◆ Problem to solve ◆
Return exactly the listing's lines, from its first line to the line holding "of unit u. -/", ends included.

=== Section Start ===

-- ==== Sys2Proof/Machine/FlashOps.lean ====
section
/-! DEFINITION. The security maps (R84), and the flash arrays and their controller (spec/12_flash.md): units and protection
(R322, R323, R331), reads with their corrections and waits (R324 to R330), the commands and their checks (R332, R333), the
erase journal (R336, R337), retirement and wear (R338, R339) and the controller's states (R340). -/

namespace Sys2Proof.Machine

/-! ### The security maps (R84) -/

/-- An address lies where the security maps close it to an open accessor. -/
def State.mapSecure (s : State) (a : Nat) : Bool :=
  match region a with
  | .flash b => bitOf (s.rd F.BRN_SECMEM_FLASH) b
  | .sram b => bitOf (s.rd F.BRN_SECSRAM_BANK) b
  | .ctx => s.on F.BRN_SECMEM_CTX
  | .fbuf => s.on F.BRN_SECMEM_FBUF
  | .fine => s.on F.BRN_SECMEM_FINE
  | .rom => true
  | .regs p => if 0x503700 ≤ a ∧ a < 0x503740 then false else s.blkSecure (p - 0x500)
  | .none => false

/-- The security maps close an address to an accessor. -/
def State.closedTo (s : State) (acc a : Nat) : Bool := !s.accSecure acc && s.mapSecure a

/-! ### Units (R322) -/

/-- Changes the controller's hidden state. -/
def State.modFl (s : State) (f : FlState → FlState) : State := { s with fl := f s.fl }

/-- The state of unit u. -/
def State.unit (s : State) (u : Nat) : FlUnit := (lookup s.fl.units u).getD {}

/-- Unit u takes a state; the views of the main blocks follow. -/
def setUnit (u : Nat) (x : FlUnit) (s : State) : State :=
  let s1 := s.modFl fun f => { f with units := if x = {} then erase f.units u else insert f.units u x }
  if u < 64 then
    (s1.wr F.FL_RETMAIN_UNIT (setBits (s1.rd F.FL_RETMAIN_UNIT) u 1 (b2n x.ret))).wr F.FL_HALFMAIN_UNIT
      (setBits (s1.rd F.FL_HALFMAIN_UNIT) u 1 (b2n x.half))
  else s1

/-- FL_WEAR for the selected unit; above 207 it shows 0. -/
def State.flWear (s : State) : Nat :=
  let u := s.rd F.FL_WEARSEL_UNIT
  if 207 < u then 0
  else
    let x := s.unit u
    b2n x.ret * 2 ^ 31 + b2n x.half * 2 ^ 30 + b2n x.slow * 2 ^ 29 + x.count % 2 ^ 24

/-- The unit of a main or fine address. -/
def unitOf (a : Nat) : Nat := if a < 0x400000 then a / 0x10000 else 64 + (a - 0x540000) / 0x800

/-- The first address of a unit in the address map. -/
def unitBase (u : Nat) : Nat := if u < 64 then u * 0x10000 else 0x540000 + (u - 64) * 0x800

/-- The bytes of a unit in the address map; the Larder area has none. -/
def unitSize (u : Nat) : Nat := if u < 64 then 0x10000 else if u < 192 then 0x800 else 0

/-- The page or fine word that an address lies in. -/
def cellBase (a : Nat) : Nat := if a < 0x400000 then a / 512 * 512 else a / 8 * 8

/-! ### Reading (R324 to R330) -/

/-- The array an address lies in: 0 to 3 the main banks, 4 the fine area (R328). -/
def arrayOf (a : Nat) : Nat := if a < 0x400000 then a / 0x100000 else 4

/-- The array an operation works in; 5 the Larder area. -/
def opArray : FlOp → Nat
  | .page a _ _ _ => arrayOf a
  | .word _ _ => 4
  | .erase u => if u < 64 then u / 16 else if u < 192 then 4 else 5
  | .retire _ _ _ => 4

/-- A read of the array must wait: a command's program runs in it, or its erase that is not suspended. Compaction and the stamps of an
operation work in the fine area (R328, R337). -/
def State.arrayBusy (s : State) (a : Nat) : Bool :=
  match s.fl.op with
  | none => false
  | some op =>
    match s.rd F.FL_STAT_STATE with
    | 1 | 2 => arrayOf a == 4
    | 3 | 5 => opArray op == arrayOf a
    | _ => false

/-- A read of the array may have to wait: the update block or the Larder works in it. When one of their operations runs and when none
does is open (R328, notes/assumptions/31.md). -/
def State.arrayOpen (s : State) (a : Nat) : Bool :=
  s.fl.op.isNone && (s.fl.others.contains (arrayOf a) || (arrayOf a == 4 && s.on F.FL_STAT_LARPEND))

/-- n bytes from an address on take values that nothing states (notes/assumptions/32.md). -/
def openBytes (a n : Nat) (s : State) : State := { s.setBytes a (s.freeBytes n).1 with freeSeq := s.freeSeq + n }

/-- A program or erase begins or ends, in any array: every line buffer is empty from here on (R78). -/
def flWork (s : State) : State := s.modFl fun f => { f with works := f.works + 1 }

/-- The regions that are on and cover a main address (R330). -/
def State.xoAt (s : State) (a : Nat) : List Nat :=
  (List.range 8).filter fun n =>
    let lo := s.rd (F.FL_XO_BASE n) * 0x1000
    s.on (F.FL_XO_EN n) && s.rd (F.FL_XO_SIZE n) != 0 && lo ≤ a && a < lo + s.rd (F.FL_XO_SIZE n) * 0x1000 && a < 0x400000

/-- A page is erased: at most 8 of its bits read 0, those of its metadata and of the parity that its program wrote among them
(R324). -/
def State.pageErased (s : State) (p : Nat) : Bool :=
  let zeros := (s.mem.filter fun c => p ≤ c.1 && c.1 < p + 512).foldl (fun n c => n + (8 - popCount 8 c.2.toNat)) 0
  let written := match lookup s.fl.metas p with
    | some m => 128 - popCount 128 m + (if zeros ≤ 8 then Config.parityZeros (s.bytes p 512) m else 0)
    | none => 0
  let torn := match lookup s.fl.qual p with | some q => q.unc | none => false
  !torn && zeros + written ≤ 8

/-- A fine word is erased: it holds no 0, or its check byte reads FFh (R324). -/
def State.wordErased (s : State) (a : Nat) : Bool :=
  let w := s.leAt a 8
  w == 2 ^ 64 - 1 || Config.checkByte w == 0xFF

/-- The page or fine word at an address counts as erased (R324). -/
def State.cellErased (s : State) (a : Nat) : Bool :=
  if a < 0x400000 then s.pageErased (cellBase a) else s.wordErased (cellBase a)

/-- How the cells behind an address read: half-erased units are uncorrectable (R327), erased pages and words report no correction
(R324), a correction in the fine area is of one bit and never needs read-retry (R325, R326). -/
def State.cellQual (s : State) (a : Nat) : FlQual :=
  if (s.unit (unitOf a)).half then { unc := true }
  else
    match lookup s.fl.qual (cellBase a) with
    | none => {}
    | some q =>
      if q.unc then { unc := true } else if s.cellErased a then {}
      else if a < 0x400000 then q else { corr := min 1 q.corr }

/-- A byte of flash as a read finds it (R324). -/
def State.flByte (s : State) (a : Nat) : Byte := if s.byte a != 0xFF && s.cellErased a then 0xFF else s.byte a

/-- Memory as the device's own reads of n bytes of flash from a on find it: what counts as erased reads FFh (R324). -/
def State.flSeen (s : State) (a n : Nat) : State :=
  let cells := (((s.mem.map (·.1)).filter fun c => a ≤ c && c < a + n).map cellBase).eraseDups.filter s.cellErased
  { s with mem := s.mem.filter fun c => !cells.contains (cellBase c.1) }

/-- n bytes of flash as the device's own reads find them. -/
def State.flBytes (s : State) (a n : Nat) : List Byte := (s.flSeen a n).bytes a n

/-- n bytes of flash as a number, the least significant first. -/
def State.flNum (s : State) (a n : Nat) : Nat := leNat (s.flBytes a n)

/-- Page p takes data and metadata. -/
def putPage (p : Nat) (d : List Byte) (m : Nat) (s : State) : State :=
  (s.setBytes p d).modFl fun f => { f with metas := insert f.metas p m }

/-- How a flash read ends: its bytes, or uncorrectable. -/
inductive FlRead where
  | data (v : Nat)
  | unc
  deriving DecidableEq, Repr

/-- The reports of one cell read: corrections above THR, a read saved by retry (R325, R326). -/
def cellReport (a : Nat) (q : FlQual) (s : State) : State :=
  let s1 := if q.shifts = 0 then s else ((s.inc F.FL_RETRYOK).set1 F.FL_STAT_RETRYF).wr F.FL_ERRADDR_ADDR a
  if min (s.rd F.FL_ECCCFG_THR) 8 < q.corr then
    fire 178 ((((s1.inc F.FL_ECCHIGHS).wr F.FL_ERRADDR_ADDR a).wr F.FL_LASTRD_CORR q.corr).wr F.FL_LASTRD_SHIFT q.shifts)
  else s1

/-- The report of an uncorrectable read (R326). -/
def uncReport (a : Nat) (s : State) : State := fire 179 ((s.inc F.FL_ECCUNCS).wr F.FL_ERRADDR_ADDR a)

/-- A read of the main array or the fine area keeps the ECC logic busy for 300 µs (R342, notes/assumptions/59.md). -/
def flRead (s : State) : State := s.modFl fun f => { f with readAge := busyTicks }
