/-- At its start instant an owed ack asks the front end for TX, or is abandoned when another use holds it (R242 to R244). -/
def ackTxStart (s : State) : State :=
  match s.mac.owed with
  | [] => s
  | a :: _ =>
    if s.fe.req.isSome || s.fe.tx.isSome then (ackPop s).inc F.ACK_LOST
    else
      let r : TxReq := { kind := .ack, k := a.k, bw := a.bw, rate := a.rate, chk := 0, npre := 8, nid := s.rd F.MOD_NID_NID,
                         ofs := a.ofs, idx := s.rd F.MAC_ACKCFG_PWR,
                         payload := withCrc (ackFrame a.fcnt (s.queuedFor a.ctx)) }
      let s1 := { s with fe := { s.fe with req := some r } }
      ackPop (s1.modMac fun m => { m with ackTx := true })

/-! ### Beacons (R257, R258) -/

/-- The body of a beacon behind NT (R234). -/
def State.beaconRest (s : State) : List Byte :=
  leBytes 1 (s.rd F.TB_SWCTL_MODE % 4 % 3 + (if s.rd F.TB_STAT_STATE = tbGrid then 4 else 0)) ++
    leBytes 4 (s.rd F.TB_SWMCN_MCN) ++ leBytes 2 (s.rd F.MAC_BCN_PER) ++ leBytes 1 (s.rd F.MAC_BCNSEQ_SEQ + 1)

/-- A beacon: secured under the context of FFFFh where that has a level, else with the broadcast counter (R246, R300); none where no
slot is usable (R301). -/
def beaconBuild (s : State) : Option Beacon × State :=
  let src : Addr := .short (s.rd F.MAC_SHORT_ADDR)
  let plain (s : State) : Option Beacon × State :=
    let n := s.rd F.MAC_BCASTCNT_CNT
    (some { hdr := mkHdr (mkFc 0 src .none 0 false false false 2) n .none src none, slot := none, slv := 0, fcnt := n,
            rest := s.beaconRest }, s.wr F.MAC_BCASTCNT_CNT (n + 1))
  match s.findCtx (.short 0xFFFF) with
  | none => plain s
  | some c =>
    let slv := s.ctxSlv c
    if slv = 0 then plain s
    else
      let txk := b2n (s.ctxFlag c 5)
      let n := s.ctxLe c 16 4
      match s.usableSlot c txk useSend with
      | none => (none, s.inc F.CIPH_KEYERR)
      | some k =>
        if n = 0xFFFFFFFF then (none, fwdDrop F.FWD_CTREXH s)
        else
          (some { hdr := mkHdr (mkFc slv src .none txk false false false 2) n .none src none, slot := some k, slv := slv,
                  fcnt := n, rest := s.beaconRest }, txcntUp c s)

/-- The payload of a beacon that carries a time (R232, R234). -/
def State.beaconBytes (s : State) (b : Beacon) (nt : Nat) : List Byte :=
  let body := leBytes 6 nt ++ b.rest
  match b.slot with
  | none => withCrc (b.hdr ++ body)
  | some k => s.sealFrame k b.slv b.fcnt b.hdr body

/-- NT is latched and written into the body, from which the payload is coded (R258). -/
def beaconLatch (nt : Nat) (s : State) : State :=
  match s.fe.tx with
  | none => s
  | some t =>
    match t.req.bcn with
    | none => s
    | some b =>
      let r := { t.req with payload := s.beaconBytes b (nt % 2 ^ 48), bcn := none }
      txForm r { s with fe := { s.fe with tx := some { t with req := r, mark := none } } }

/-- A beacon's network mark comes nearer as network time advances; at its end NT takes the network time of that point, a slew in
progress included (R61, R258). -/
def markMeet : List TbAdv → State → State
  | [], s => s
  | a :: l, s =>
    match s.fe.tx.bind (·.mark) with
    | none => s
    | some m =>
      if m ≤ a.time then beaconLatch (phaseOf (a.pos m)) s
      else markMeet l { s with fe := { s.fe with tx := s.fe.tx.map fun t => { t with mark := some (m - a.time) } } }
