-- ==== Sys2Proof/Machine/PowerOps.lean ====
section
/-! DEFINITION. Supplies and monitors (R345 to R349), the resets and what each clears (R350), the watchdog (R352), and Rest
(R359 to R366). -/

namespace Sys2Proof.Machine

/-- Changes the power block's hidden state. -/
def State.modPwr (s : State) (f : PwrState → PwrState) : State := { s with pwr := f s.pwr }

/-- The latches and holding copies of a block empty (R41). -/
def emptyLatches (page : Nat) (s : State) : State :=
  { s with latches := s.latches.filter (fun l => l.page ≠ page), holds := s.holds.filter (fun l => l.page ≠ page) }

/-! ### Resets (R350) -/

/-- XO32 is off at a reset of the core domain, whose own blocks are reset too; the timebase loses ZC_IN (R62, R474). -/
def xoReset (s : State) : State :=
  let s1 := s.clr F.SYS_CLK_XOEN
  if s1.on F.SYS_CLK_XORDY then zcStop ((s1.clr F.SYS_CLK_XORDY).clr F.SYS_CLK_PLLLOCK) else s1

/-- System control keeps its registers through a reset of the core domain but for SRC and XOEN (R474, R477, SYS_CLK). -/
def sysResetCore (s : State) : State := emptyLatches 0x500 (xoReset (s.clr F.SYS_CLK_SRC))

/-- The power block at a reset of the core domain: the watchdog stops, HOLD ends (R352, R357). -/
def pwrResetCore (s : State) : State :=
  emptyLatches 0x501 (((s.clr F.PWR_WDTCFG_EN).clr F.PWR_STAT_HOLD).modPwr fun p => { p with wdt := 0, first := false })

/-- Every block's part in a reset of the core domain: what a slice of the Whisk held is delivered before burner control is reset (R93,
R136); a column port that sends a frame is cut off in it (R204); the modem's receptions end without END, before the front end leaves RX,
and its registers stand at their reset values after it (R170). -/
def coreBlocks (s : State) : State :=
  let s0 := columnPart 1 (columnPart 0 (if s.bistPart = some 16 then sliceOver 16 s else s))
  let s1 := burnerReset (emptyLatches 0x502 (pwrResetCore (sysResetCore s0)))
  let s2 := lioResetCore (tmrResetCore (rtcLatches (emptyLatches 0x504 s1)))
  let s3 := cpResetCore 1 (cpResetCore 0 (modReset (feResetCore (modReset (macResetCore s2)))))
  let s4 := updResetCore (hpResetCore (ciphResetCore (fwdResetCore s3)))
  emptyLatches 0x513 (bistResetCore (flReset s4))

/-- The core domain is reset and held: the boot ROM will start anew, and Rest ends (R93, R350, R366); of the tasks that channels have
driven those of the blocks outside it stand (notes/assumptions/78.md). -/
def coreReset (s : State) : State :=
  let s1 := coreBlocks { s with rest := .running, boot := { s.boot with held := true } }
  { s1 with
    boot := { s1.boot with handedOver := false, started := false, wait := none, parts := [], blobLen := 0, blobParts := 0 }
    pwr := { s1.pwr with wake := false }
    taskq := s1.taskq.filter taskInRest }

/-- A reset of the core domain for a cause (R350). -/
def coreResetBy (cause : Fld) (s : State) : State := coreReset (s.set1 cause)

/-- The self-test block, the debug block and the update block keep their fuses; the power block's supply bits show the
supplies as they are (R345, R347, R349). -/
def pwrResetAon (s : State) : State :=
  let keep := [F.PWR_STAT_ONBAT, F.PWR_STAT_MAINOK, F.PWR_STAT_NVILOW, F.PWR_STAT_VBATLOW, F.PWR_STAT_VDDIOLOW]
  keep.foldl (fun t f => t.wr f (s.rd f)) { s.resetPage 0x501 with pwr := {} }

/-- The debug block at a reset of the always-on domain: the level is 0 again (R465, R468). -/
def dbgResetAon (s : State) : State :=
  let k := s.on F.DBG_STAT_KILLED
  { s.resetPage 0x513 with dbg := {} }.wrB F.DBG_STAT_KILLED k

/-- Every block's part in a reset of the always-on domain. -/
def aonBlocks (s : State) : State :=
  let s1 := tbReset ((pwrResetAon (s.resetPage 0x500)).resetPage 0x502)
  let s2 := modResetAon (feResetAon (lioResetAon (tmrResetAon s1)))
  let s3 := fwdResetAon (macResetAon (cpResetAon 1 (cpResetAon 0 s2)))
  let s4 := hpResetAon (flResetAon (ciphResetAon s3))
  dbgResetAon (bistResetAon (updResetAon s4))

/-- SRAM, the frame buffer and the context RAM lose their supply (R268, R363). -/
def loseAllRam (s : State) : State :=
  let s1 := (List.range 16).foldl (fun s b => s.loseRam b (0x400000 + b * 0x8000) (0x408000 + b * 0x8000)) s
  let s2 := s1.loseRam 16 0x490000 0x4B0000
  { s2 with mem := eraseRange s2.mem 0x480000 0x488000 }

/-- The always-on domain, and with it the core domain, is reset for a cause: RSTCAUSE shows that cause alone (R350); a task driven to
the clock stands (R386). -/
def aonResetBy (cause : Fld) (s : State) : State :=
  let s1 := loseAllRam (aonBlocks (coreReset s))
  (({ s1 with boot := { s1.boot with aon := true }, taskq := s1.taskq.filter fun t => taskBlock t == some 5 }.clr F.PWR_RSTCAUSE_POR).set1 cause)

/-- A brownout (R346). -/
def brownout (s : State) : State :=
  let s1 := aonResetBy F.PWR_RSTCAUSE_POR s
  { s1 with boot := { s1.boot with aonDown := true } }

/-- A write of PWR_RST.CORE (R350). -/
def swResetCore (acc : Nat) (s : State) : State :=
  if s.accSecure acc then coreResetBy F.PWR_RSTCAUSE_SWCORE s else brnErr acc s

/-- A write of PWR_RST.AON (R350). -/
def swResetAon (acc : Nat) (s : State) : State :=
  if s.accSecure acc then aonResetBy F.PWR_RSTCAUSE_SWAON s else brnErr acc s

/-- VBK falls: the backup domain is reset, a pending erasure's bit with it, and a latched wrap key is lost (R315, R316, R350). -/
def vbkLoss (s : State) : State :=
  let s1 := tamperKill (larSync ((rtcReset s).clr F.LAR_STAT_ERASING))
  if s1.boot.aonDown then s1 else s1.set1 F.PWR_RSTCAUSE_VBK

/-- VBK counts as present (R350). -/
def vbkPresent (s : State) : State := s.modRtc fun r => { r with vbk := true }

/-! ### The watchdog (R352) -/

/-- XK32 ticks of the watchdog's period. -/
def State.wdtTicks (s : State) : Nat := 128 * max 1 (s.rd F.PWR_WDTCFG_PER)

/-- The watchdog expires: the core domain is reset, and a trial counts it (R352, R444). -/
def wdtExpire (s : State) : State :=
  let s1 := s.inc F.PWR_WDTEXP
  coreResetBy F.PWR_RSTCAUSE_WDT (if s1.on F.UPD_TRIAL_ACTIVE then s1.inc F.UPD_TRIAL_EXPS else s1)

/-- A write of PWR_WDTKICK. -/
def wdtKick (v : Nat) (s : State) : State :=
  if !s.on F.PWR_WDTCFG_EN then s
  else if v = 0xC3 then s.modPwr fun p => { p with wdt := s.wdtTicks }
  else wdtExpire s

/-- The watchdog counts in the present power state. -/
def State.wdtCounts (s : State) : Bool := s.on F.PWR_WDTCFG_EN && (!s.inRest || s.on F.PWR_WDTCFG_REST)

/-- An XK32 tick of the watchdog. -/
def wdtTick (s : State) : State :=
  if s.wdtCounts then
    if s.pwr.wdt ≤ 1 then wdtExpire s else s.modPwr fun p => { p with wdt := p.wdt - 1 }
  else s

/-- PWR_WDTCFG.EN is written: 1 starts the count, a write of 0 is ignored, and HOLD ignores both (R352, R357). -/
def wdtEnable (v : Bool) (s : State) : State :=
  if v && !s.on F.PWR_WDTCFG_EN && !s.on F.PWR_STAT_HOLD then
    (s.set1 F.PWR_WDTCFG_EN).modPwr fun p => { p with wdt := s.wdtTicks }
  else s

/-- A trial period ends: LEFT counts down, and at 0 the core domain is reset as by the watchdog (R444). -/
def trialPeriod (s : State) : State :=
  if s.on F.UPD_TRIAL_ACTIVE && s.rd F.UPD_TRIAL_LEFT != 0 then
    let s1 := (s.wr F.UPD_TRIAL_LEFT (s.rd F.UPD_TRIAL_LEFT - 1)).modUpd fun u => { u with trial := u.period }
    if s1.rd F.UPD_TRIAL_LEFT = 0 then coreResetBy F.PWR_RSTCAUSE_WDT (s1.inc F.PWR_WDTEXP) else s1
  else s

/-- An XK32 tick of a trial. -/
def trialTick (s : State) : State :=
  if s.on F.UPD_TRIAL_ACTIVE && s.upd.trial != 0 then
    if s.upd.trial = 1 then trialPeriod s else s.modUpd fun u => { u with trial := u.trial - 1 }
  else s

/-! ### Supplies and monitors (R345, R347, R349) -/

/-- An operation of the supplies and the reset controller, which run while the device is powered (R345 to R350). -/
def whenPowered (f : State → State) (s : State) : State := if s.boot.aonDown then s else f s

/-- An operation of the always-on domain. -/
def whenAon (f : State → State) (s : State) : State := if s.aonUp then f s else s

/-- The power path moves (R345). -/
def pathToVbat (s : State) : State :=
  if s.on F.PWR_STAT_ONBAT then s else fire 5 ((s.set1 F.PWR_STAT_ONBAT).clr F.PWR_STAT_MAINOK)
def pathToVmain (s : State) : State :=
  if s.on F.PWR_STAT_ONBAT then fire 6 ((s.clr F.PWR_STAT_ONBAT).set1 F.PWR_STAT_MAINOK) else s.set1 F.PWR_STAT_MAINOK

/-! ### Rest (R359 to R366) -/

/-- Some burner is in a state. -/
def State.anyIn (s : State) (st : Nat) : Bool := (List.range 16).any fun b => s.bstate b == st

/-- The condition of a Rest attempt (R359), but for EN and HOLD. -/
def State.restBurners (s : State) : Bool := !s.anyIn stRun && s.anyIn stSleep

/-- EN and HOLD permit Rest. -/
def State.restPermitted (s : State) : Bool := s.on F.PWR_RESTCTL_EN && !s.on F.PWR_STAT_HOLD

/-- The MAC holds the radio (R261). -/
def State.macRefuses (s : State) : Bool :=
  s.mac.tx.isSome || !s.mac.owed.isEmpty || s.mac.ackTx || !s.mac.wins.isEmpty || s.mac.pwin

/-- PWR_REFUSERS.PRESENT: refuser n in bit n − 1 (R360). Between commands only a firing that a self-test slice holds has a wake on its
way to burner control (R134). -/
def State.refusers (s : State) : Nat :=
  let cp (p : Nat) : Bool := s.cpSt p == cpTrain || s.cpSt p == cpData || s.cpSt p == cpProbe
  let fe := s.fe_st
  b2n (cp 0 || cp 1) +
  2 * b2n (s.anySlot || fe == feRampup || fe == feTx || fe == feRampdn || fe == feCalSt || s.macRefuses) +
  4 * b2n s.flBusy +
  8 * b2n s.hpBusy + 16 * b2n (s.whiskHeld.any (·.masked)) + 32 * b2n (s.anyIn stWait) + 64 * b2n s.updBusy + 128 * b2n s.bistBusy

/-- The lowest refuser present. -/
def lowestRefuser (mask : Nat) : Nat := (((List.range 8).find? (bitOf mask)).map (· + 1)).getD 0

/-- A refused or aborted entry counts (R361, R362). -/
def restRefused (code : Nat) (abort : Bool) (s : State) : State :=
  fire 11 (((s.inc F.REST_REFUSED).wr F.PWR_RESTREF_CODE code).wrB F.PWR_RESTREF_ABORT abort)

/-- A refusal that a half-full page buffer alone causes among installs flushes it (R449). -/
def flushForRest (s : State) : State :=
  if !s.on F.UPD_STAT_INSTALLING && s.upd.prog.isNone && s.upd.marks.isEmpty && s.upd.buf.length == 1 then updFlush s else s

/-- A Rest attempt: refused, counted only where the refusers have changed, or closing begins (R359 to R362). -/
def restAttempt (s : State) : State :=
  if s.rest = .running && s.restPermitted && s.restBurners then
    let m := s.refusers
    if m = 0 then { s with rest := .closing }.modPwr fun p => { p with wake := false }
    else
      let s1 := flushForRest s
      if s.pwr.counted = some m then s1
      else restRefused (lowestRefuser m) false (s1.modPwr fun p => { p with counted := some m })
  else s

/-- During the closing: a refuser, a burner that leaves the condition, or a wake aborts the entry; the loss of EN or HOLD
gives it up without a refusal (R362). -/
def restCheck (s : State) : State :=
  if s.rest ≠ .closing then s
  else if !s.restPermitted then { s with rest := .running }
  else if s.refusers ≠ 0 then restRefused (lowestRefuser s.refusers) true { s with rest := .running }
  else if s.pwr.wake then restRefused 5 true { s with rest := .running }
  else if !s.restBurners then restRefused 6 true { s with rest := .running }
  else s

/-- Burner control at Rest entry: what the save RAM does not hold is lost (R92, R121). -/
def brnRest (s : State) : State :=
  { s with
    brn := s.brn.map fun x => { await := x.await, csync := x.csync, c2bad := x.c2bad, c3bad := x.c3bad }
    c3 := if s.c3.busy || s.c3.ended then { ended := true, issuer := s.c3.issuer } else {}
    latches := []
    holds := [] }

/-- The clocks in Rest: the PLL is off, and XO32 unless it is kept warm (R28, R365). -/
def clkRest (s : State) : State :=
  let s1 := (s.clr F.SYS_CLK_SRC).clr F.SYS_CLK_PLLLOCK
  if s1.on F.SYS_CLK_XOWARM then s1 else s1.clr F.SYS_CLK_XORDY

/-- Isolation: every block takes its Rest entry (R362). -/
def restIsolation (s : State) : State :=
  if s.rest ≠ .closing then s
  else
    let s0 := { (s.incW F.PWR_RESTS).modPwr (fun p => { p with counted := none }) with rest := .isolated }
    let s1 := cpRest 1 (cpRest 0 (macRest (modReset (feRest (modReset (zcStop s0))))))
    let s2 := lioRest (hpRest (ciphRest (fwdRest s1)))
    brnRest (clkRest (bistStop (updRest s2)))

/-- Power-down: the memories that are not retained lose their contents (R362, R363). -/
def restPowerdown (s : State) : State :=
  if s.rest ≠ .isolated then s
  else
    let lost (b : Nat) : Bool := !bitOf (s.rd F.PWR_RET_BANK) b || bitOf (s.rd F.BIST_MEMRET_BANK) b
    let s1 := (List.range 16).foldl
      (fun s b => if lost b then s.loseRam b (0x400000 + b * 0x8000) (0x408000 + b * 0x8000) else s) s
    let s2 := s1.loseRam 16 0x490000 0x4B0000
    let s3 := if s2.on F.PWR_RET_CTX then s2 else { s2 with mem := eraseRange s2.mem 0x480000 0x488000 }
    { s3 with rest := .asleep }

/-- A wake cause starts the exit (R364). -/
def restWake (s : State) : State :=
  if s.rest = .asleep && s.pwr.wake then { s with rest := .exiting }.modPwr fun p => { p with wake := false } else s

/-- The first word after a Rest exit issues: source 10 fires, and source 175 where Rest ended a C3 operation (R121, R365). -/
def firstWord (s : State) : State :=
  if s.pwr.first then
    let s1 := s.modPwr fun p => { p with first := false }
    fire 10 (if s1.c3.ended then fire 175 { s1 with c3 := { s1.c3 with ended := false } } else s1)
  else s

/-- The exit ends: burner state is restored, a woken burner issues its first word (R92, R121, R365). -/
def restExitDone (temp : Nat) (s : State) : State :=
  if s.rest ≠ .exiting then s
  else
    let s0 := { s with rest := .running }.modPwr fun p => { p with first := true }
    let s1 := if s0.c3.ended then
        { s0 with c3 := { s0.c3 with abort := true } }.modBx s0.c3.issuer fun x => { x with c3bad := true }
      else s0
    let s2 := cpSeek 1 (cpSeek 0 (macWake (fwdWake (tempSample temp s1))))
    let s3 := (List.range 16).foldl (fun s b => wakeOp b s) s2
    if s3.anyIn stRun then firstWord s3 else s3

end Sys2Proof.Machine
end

=== Section End ===

◆ Task output ◆
-- ==== Sys2Proof/Machine/FlashOps.lean ====
section
/-! DEFINITION. The security maps (R84), and the flash arrays and their controller (spec/12_flash.md): units and protection
(R322, R323, R331), reads with their corrections and waits (R324 to R330), the commands and their checks (R332, R333), the
erase journal (R336, R337), retirement and wear (R338, R339) and the controller's states (R340). -/

namespace Sys2Proof.Machine

/-! ### The security maps (R84) -/

/-- An address lies where the security maps close it to an open accessor. -/
def State.mapSecure (s : State) (a : Nat) : Bool :=
  match region a with
  | .flash b => bitOf (s.rd F.BRN_SECMEM_FLASH) b
  | .sram b => bitOf (s.rd F.BRN_SECSRAM_BANK) b
  | .ctx => s.on F.BRN_SECMEM_CTX
  | .fbuf => s.on F.BRN_SECMEM_FBUF
  | .fine => s.on F.BRN_SECMEM_FINE
  | .rom => true
  | .regs p => if 0x503700 ≤ a ∧ a < 0x503740 then false else s.blkSecure (p - 0x500)
  | .none => false

/-- The security maps close an address to an accessor. -/
def State.closedTo (s : State) (acc a : Nat) : Bool := !s.accSecure acc && s.mapSecure a

/-! ### Units (R322) -/

/-- Changes the controller's hidden state. -/
def State.modFl (s : State) (f : FlState → FlState) : State := { s with fl := f s.fl }

/-- The state of unit u. -/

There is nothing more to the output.